-- ==== Sys2Proof/Laws/Chunker.lean ====
section
/-! SUPPORT. The chunker (42_block_processor.md): what absorbing bytes leaves alone, what it does to BUF, LEN and the
words, and what a sequence of absorb commands does. -/

namespace Sys2Proof.Laws

open Sys2Proof Sys2Proof.Machine

/-! ## What absorbing leaves alone -/

@[simp] theorem absorbByte_cr (s : State) (b : Byte) : (absorbByte s b).cr = s.cr := rfl
@[simp] theorem absorbByte_fr (s : State) (b : Byte) : (absorbByte s b).fr = s.fr := rfl
@[simp] theorem absorbByte_phase (s : State) (b : Byte) : (absorbByte s b).phase = s.phase := rfl
@[simp] theorem absorbByte_digest (s : State) (b : Byte) : (absorbByte s b).digest = s.digest := rfl
@[simp] theorem absorbByte_err (s : State) (b : Byte) : (absorbByte s b).err = s.err := rfl
@[simp] theorem absorbByte_inputs (s : State) (b : Byte) : (absorbByte s b).inputs = s.inputs := rfl
@[simp] theorem absorbByte_responses (s : State) (b : Byte) : (absorbByte s b).responses = s.responses := rfl

@[simp] theorem absorbBytes_nil (s : State) : absorbBytes [] s = s := rfl
@[simp] theorem absorbBytes_cons (b : Byte) (bs : List Byte) (s : State) :
    absorbBytes (b :: bs) s = absorbBytes bs (absorbByte s b) := rfl
theorem absorbBytes_append (as bs : List Byte) (s : State) :
    absorbBytes (as ++ bs) s = absorbBytes bs (absorbBytes as s) := by
  simp [absorbBytes, List.foldl_append]

@[simp] theorem absorbBytes_cr (bs : List Byte) (s : State) : (absorbBytes bs s).cr = s.cr := by
  induction bs generalizing s with
  | nil => rfl
  | cons b bs ih => rw [absorbBytes_cons, ih, absorbByte_cr]
@[simp] theorem absorbBytes_fr (bs : List Byte) (s : State) : (absorbBytes bs s).fr = s.fr := by
  induction bs generalizing s with
  | nil => rfl
  | cons b bs ih => rw [absorbBytes_cons, ih, absorbByte_fr]
@[simp] theorem absorbBytes_phase (bs : List Byte) (s : State) : (absorbBytes bs s).phase = s.phase := by
  induction bs generalizing s with
  | nil => rfl
  | cons b bs ih => rw [absorbBytes_cons, ih, absorbByte_phase]
@[simp] theorem absorbBytes_digest (bs : List Byte) (s : State) : (absorbBytes bs s).digest = s.digest := by
  induction bs generalizing s with
  | nil => rfl
  | cons b bs ih => rw [absorbBytes_cons, ih, absorbByte_digest]
@[simp] theorem absorbBytes_err (bs : List Byte) (s : State) : (absorbBytes bs s).err = s.err := by
  induction bs generalizing s with
  | nil => rfl
  | cons b bs ih => rw [absorbBytes_cons, ih, absorbByte_err]
@[simp] theorem absorbBytes_inputs (bs : List Byte) (s : State) : (absorbBytes bs s).inputs = s.inputs := by
  induction bs generalizing s with
  | nil => rfl
  | cons b bs ih => rw [absorbBytes_cons, ih, absorbByte_inputs]
@[simp] theorem absorbBytes_responses (bs : List Byte) (s : State) :
    (absorbBytes bs s).responses = s.responses := by
  induction bs generalizing s with
  | nil => rfl
  | cons b bs ih => rw [absorbBytes_cons, ih, absorbByte_responses]

/-- Absorbing reads neither port. -/
theorem absorbBytes_ports (bs : List Byte) (s : State) (ins : List PortEvent) (rs : List ResponseWord) :
    absorbBytes bs { s with inputs := ins, responses := rs } =
      { absorbBytes bs s with inputs := ins, responses := rs } := by
  induction bs generalizing s with
  | nil => rfl
  | cons b bs ih => exact ih (absorbByte s b)

/-- Absorbing reads neither port nor ERR. -/
theorem absorbBytes_env (bs : List Byte) (s : State) (e : Byte) (ins : List PortEvent) (rs : List ResponseWord) :
    absorbBytes bs { s with err := e, inputs := ins, responses := rs } =
      { absorbBytes bs s with err := e, inputs := ins, responses := rs } := by
  induction bs generalizing s with
  | nil => rfl
  | cons b bs ih => exact ih (absorbByte s b)

/-! ## One byte -/

/-- LEN counts every byte, modulo 256 (R23). -/
@[simp] theorem absorbByte_len (s : State) (b : Byte) : (absorbByte s b).len = s.len + 1#8 := by
  unfold absorbByte takeChunk chunkByte
  by_cases h : pending s.len = 7 <;> simp [h]

/-- A byte that does not complete a block (R141, r < 7). -/
theorem absorbByte_of_lt {s : State} {b : Byte} (h : pending s.len ≠ 7) :
    absorbByte s b =
      { s with buf := s.buf ||| (b.setWidth 64 <<< (8 * pending s.len)), len := s.len + 1#8 } := by
  simp [absorbByte, takeChunk, chunkByte, h]

/-- The byte that completes a block (R141, r = 7). -/
theorem absorbByte_of_eq {s : State} {b : Byte} (h : pending s.len = 7) :
    absorbByte s b =
      { s with v := compress s.cr (s.buf ||| (b.setWidth 64 <<< 56)) s.v, buf := 0#64, len := s.len + 1#8 } := by
  simp [absorbByte, takeChunk, chunkByte, h]

theorem pending_lt (len : Byte) : pending len < 8 := by
  unfold pending; omega

/-- One more byte pending, modulo 8. -/
theorem pending_succ (len : Byte) : pending (len + 1#8) = (pending len + 1) % 8 := by
  unfold pending
  rw [BitVec.toNat_add]
  simp only [BitVec.toNat_ofNat]
  omega

/-- LEN[2:0] is the true length modulo 8, for every length (R23). -/
theorem pending_ofNat (n : Nat) : pending (BitVec.ofNat 8 n) = n % 8 := by
  unfold pending
  rw [BitVec.toNat_ofNat]
  omega

/-! ## Several bytes -/

theorem absorbBytes_len (bs : List Byte) (s : State) :
    (absorbBytes bs s).len = s.len + BitVec.ofNat 8 bs.length := by
  induction bs generalizing s with
  | nil => simp
  | cons b bs ih =>
    rw [absorbBytes_cons, ih, absorbByte_len, List.length_cons, BitVec.add_assoc]
    congr 1
    apply BitVec.eq_of_toNat_eq
    simp [BitVec.toNat_add, Nat.add_comm]

/-- Bytes that do not complete a block only join BUF. -/
theorem absorbBytes_short (bs : List Byte) (s : State) (h : pending s.len + bs.length < 8) :
    absorbBytes bs s =
      { s with buf := s.buf ||| (le64 bs <<< (8 * pending s.len)), len := s.len + BitVec.ofNat 8 bs.length } := by
  induction bs using List.reverseRecOn with
  | nil => simp [le64]
  | append_singleton bs b ih =>
    simp only [List.length_append, List.length_cons, List.length_nil] at h
    have hl := absorbBytes_len bs s
    have hp : pending (absorbBytes bs s).len = pending s.len + bs.length := by
      rw [hl]
      unfold pending
      rw [BitVec.toNat_add, BitVec.toNat_ofNat]
      unfold pending at h
      omega
    rw [absorbBytes_append, absorbBytes_cons, absorbBytes_nil, absorbByte_of_lt (by omega), hp, ih (by omega),
      le64_concat]
    have hb : s.buf ||| le64 bs <<< (8 * pending s.len) ||| b.setWidth 64 <<< (8 * (pending s.len + bs.length)) =
        s.buf ||| (le64 bs ||| b.setWidth 64 <<< (8 * bs.length)) <<< (8 * pending s.len) := by
      rw [BitVec.shiftLeft_or_distrib, BitVec.or_assoc, ← BitVec.shiftLeft_add]
      rw [show 8 * bs.length + 8 * pending s.len = 8 * (pending s.len + bs.length) by omega]
    have hn : s.len + BitVec.ofNat 8 bs.length + 1#8 = s.len + BitVec.ofNat 8 (bs ++ [b]).length := by
      rw [BitVec.add_assoc]
      congr 1
      apply BitVec.eq_of_toNat_eq
      simp [BitVec.toNat_add]
    simp only [hb, hn]

/-- Bytes that complete exactly one block: one COMPRESS, the rest starts the next block. -/
theorem absorbBytes_one_block (as bs : List Byte) (s : State) (ha : pending s.len + as.length = 8)
    (hb : bs.length < 8) :
    absorbBytes (as ++ bs) s =
      { s with v := compress s.cr (s.buf ||| (le64 as <<< (8 * pending s.len))) s.v
               buf := le64 bs
               len := s.len + BitVec.ofNat 8 (as.length + bs.length) } := by
  have hlt := pending_lt s.len
  rcases List.eq_nil_or_concat as with rfl | ⟨xs, x, rfl⟩
  · simp at ha; omega
  simp only [List.concat_eq_append, List.length_append, List.length_cons, List.length_nil] at ha ⊢
  have hp : pending (s.len + BitVec.ofNat 8 xs.length) = 7 := by
    unfold pending at ha ⊢
    rw [BitVec.toNat_add, BitVec.toNat_ofNat]
    omega
  have hbuf : s.buf ||| le64 xs <<< (8 * pending s.len) ||| x.setWidth 64 <<< 56 =
      s.buf ||| le64 (xs ++ [x]) <<< (8 * pending s.len) := by
    rw [le64_concat, BitVec.shiftLeft_or_distrib, BitVec.or_assoc, ← BitVec.shiftLeft_add]
    rw [show 8 * xs.length + 8 * pending s.len = 56 by omega]
  have hp0 : pending (s.len + BitVec.ofNat 8 xs.length + 1#8) = 0 := by
    rw [pending_succ, hp]
  have hn : s.len + BitVec.ofNat 8 xs.length + 1#8 + BitVec.ofNat 8 bs.length =
      s.len + BitVec.ofNat 8 (xs.length + (0 + 1) + bs.length) := by
    rw [BitVec.add_assoc, BitVec.add_assoc]
    congr 1
    apply BitVec.eq_of_toNat_eq
    simp [BitVec.toNat_add]
    omega
  rw [absorbBytes_append, absorbBytes_append, absorbBytes_cons, absorbBytes_nil, absorbBytes_short xs s (by omega),
    absorbByte_of_eq hp, absorbBytes_short bs _ (by simp only [hp0]; omega)]
  simp only [hp0, hn, hbuf, Nat.mul_zero, BitVec.shiftLeft_zero, BitVec.zero_or]

/-- The closed form of R142: eight bytes absorbed together are the chunker's word input, where BUF is clear above its
pending bytes (R34 item 4). -/
theorem absorbBytes_wordBytes (w : Word) (s : State) (hb : BufferClearAbove s) :
    absorbBytes (wordBytes w) s = takeChunk (chunkWord w s.buf s.len) s := by
  have hr := pending_lt s.len
  have hsplit : wordBytes w = (wordBytes w).take (8 - pending s.len) ++ (wordBytes w).drop (8 - pending s.len) := by
    simp
  have hbuf0 : pending s.len = 0 → s.buf = 0#64 := fun h =>
    word_ext_bytes fun i hi => by rw [hb.1 i hi (by omega), byteOf_zero]
  by_cases h8 : pending s.len = 0
  · rw [hsplit, absorbBytes_one_block _ _ _ (by simp [h8]) (by simp [h8])]
    have e1 : List.take 8 (wordBytes w) = wordBytes w := rfl
    have e2 : List.drop 8 (wordBytes w) = [] := rfl
    simp [h8, hbuf0 h8, takeChunk, chunkWord, e1, e2, le64_wordBytes, le64]
  · have e1 : le64 ((wordBytes w).take (8 - pending s.len)) <<< (8 * pending s.len) = w <<< (8 * pending s.len) := by
      apply word_ext_bytes
      intro i hi
      rw [byteOf_shiftLeft _ _ _ hi, byteOf_shiftLeft _ _ _ hi]
      split
      · rfl
      · rw [byteOf_le64 _ _ (by omega), List.getElem?_take, if_pos (by omega),
          getElem?_wordBytes _ _ (by omega)]
        rfl
    have e2 : le64 ((wordBytes w).drop (8 - pending s.len)) = w >>> (64 - 8 * pending s.len) := by
      apply word_ext_bytes
      intro i hi
      rw [byteOf_shiftRight _ _ _ (by omega), byteOf_le64 _ _ hi, List.getElem?_drop]
      split
      · rw [getElem?_wordBytes _ _ (by omega)]; rfl
      · rw [List.getElem?_eq_none (by simp; omega)]; rfl
    have e3 : ((wordBytes w).take (8 - pending s.len)).length +
        ((wordBytes w).drop (8 - pending s.len)).length = 8 := by
      simp
    rw [hsplit, absorbBytes_one_block _ _ _ (by simp; omega) (by simp; omega), e1, e2, e3]
    simp only [takeChunk, chunkWord, if_neg h8]

/-! ## A whole message (R148) -/

theorem length_trailing (msg : List Byte) : (trailing msg).length = msg.length % 8 := by
  unfold trailing
  rw [List.length_drop]
  omega

/-- A further byte that does not complete a block joins the trailing bytes. -/
theorem blocks_concat_of_lt {msg : List Byte} {b : Byte} (h : msg.length % 8 ≠ 7) :
    fullBlocks (msg ++ [b]) = fullBlocks msg ∧ trailing (msg ++ [b]) = trailing msg ++ [b] := by
  have hd : (msg ++ [b]).length / 8 = msg.length / 8 := by simp; omega
  constructor
  · unfold fullBlocks
    rw [hd]
    apply List.map_congr_left
    intro i hi
    rw [List.mem_range] at hi
    rw [List.drop_append_of_le_length (by omega), List.take_append_of_le_length (by rw [List.length_drop]; omega)]
  · unfold trailing
    rw [hd, List.drop_append_of_le_length (by omega)]

/-- The byte that completes a block makes the trailing bytes a full block. -/
theorem blocks_concat_of_eq {msg : List Byte} {b : Byte} (h : msg.length % 8 = 7) :
    fullBlocks (msg ++ [b]) = fullBlocks msg ++ [le64 (trailing msg ++ [b])] ∧ trailing (msg ++ [b]) = [] := by
  have hd : (msg ++ [b]).length / 8 = msg.length / 8 + 1 := by simp; omega
  constructor
  · unfold fullBlocks
    rw [hd, List.range_succ, List.map_append, List.map_singleton]
    congr 1
    · apply List.map_congr_left
      intro i hi
      rw [List.mem_range] at hi
      rw [List.drop_append_of_le_length (by omega),
        List.take_append_of_le_length (by rw [List.length_drop]; omega)]
    · unfold trailing
      rw [List.drop_append_of_le_length (by omega), List.take_of_length_le]
      rw [List.length_append, List.length_drop, List.length_singleton]
      omega
  · unfold trailing
    rw [hd]
    apply List.drop_of_length_le
    rw [List.length_append, List.length_singleton]
    omega

/-- Absorbing a message from an empty chunker: the full blocks compressed in order, LEN the length modulo 256, BUF the
trailing bytes. -/
theorem absorbBytes_message (msg : List Byte) (s : State) (hl : s.len = 0#8) (hb : s.buf = 0#64) :
    absorbBytes msg s =
      { s with v := (fullBlocks msg).foldl (fun x m => compress s.cr m x) s.v
               buf := le64 (trailing msg)
               len := BitVec.ofNat 8 msg.length } := by
  induction msg using List.reverseRecOn with
  | nil => cases s; simp_all [fullBlocks, trailing, le64]
  | append_singleton msg b ih =>
    have hn : BitVec.ofNat 8 msg.length + 1#8 = BitVec.ofNat 8 (msg ++ [b]).length := by
      apply BitVec.eq_of_toNat_eq
      simp [BitVec.toNat_add]
    rw [absorbBytes_append, absorbBytes_cons, absorbBytes_nil, ih]
    by_cases h : msg.length % 8 = 7
    · obtain ⟨h1, h2⟩ := blocks_concat_of_eq (b := b) h
      have hc : le64 (trailing msg ++ [b]) = le64 (trailing msg) ||| b.setWidth 64 <<< 56 := by
        rw [le64_concat, length_trailing, h]
      rw [absorbByte_of_eq (by rw [pending_ofNat]; exact h), h1, h2, hc]
      simp only [hn, List.foldl_append, List.foldl_cons, List.foldl_nil, le64]
    · obtain ⟨h1, h2⟩ := blocks_concat_of_lt (b := b) h
      rw [absorbByte_of_lt (by rw [pending_ofNat]; exact h), h1, h2, le64_concat, length_trailing]
      simp only [hn, pending_ofNat]

/-! ## Sequences of absorb commands -/

/-- An absorb command in ABSORBING absorbs the bytes it carries and responds 0. -/
theorem exec_absorb {i : Instr} {s : State} (hi : isAbsorb i = true) (hp : s.phase = .absorbing) :
    exec i s = .next (respond 0#64 (absorbBytes (carried i) s)) := by
  rw [exec_eq]
  cases i <;> simp_all [isAbsorb, legal, effect, carried]

/-- A sequence of absorb commands in ABSORBING. -/
theorem execAll_absorbs (absorbs : List Instr) (s : State) (hi : ∀ i ∈ absorbs, isAbsorb i = true)
    (hp : s.phase = .absorbing) :
    execAll absorbs s =
      .next { absorbBytes (absorbs.flatMap carried) s with
                responses := s.responses ++ List.replicate absorbs.length okZero } := by
  induction absorbs generalizing s with
  | nil => simp [execAll]
  | cons i rest ih =>
    have h1 := exec_absorb (hi i (by simp)) hp
    simp only [execAll, h1]
    rw [ih _ (fun j hj => hi j (by simp [hj])) (by simp [hp])]
    have hports := absorbBytes_ports (rest.flatMap carried) (absorbBytes (carried i) s) s.inputs
      (s.responses ++ [okZero])
    have hr : respond 0#64 (absorbBytes (carried i) s) =
        { absorbBytes (carried i) s with inputs := s.inputs, responses := s.responses ++ [okZero] } := by
      simp [respond]
    rw [hr, hports]
    simp [List.flatMap_cons, absorbBytes_append, List.replicate_succ]

theorem execAll_append (as bs : List Instr) (s t : State) (h : execAll as s = .next t) :
    execAll (as ++ bs) s = execAll bs t := by
  induction as generalizing s with
  | nil => simp only [execAll] at h; injection h with h; simp [h]
  | cons i rest ih =>
    simp only [execAll, List.cons_append] at h ⊢
    cases he : exec i s with
    | next u => rw [he] at h; exact ih u h
    | fault f => rw [he] at h; cases h
    | refused r => rw [he] at h; cases h

end Sys2Proof.Laws
end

- - - - -

- INSTRUCTIONS FOR THE TASK -
Start with the line above that contains "have hbuf : s.buf" and end with the line that contains "rw [le64_concat, BitVec.shiftLeft_or_distrib, BitVec.or_assoc, ←". Write out those lines exactly, and only those.

- SOLVED EXERCISE -
  have hbuf : s.buf ||| le64 xs <<< (8 * pending s.len) ||| x.setWidth 64 <<< 56 =
      s.buf ||| le64 (xs ++ [x]) <<< (8 * pending s.len) := by
    rw [le64_concat, BitVec.shiftLeft_or_distrib, BitVec.or_assoc, ← BitVec.shiftLeft_add]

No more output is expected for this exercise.